→ **Task goal**: In the records below, locate the line containing "(v &&& 0xFFFFFFFFFFFFE000#64)"; output that line and every following line through the last, exactly.

→ **Data provided**:
/-- R24: CNTOV AT A CORE: in its execute context; where its team is away, in the image saved last from its cluster, so that it is
pending when the team returns. -/
def raiseCntov (s : State) (core : CoreId) : State :=
  match (if (coreOf s core).unit.isSome then none else lastSaved s (CoreId.cl core)) with
  | none => modCore s core (setCntov s.cyc.toNat)
  | some e =>
    modPkg s fun p =>
      { p with saved := p.saved.map fun x =>
          if x.1 = e.1 then
            (x.1, { x.2 with cores := x.2.cores.zipIdx.map fun k => if k.2 = core.rank then setCntov s.cyc.toNat k.1 else k.1 })
          else x }

/-- R422: count n events of a source at a core under the selectors given. -/
def countBy (sels : SMap Word) (s : State) (core : CoreId) (src n : Nat) (super : Bool) : State :=
  if sels.isEmpty then s
  else
    let r := countIn sels src n super (coreOf s core)
    let s1 := modCore s core fun _ => r.1
    if r.2 then raiseCntov s1 core else s1

/-- Count n events of a source at a core; no counter set up, no change. -/
def count (s : State) (core : CoreId) (src n : Nat) (super : Bool) : State := countBy (coreOf s core).esel s core src n super

/-- R422: whether counter k under these selectors wraps at n more events of a source with OVIE set. -/
def wrapsAt (ecnt esel : SMap Word) (src n k : Nat) : Bool :=
  selCounts (mget 0 esel k) src true && (cntAdd (mget 0 ecnt k) n).2 && (mget 0 esel k).getLsbD 11

/-- R422: the wraps of the counters from a base on interrupt the Crier. -/
def crierWraps (s : State) (base n : Nat) (wrap : Nat → Bool) : State :=
  if (List.range n).any wrap then
    modPkg s fun p => { p with wraps := (List.range n).foldl (fun m k => if wrap k then mset false m (base + k) true else m) p.wraps }
  else s

/-- R422: count events of a cluster source; a wrap interrupts the Crier. -/
def countClus (s : State) (c : ClusId) (src n : Nat) : State :=
  if (clusOf s c).esel.isEmpty then s
  else
    let cl := clusOf s c
    crierWraps (modClus s c fun cl => (List.range 4).foldl (fun cl k =>
      if selCounts (mget 0 cl.esel k) src true then
        let r := cntAdd (mget 0 cl.ecnt k) n
        { cl with ecnt := mset 0 cl.ecnt k r.1
                  esel := if r.2 then mset 0 cl.esel k (mget 0 cl.esel k ||| 0x1000) else cl.esel }
      else cl) cl) (1024 * c.die + 32 * c.clus) 4 (wrapsAt cl.ecnt cl.esel src n)

/-- R422: count events of a die source. -/
def countDie (s : State) (d : Nat) (src n : Nat) : State :=
  if (dieOf s d).esel.isEmpty then s
  else
    let di := dieOf s d
    crierWraps (modDie s d fun di => (List.range 16).foldl (fun di k =>
      if selCounts (mget 0 di.esel k) src true then
        let r := cntAdd (mget 0 di.ecnt k) n
        { di with ecnt := mset 0 di.ecnt k r.1
                  esel := if r.2 then mset 0 di.esel k (mget 0 di.esel k ||| 0x1000) else di.esel }
      else di) di) (1024 * d + 992) 16 (wrapsAt di.ecnt di.esel src n)

/-- R422: the sources a core selector may name. -/
def coreSrcOk (n : Nat) : Bool :=
  [0, 1, 2, 3, 4, 5, 0x30, 0x31, 0x32, 0x33, 0x40, 0x41, 0x42, 0x43, 0x44, 0x45, 0x46, 0x47,
   0x50, 0x51, 0x52, 0x53, 0x54, 0x55, 0x58, 0x59, 0x5A, 0x5B, 0x5C, 0x5D,
   0x60, 0x61, 0x62, 0x63, 0x70, 0x71, 0x72].contains n
def clusSrcOk (n : Nat) : Bool := [0, 1, 0x80, 0x81, 0x82].contains n
def dieSrcOk (n : Nat) : Bool := [0, 1, 0x90, 0x91, 0x92, 0x93, 0x94].contains n

/-- R422: a selector write with reserved bits 0, MODE not 3 and an assigned source. -/
def selOk (srcOk : Nat → Bool) (v : Word) : Bool :=
  (v &&& 0xFFFFFFFFFFFFE000#64) == 0 && bitsAt v 8 2 ≠ 3 && srcOk (bitsAt v 0 8)
/-- R422: OVF is write-one-to-clear; the other fields take the written value. -/
def selWrite (old v : Word) : Word :=
  (v &&& 0xFFF) ||| (if v.getLsbD 12 then 0 else old &&& 0x1000)

end Sys2Proof.Machine
end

→ **Task solution**:
  (v &&& 0xFFFFFFFFFFFFE000#64) == 0 && bitsAt v 8 2 ≠ 3 && srcOk (bitsAt v 0 8)
/-- R422: OVF is write-one-to-clear; the other fields take the written value. -/
def selWrite (old v : Word) : Word :=
  (v &&& 0xFFF) ||| (if v.getLsbD 12 then 0 else old &&& 0x1000)

end Sys2Proof.Machine
end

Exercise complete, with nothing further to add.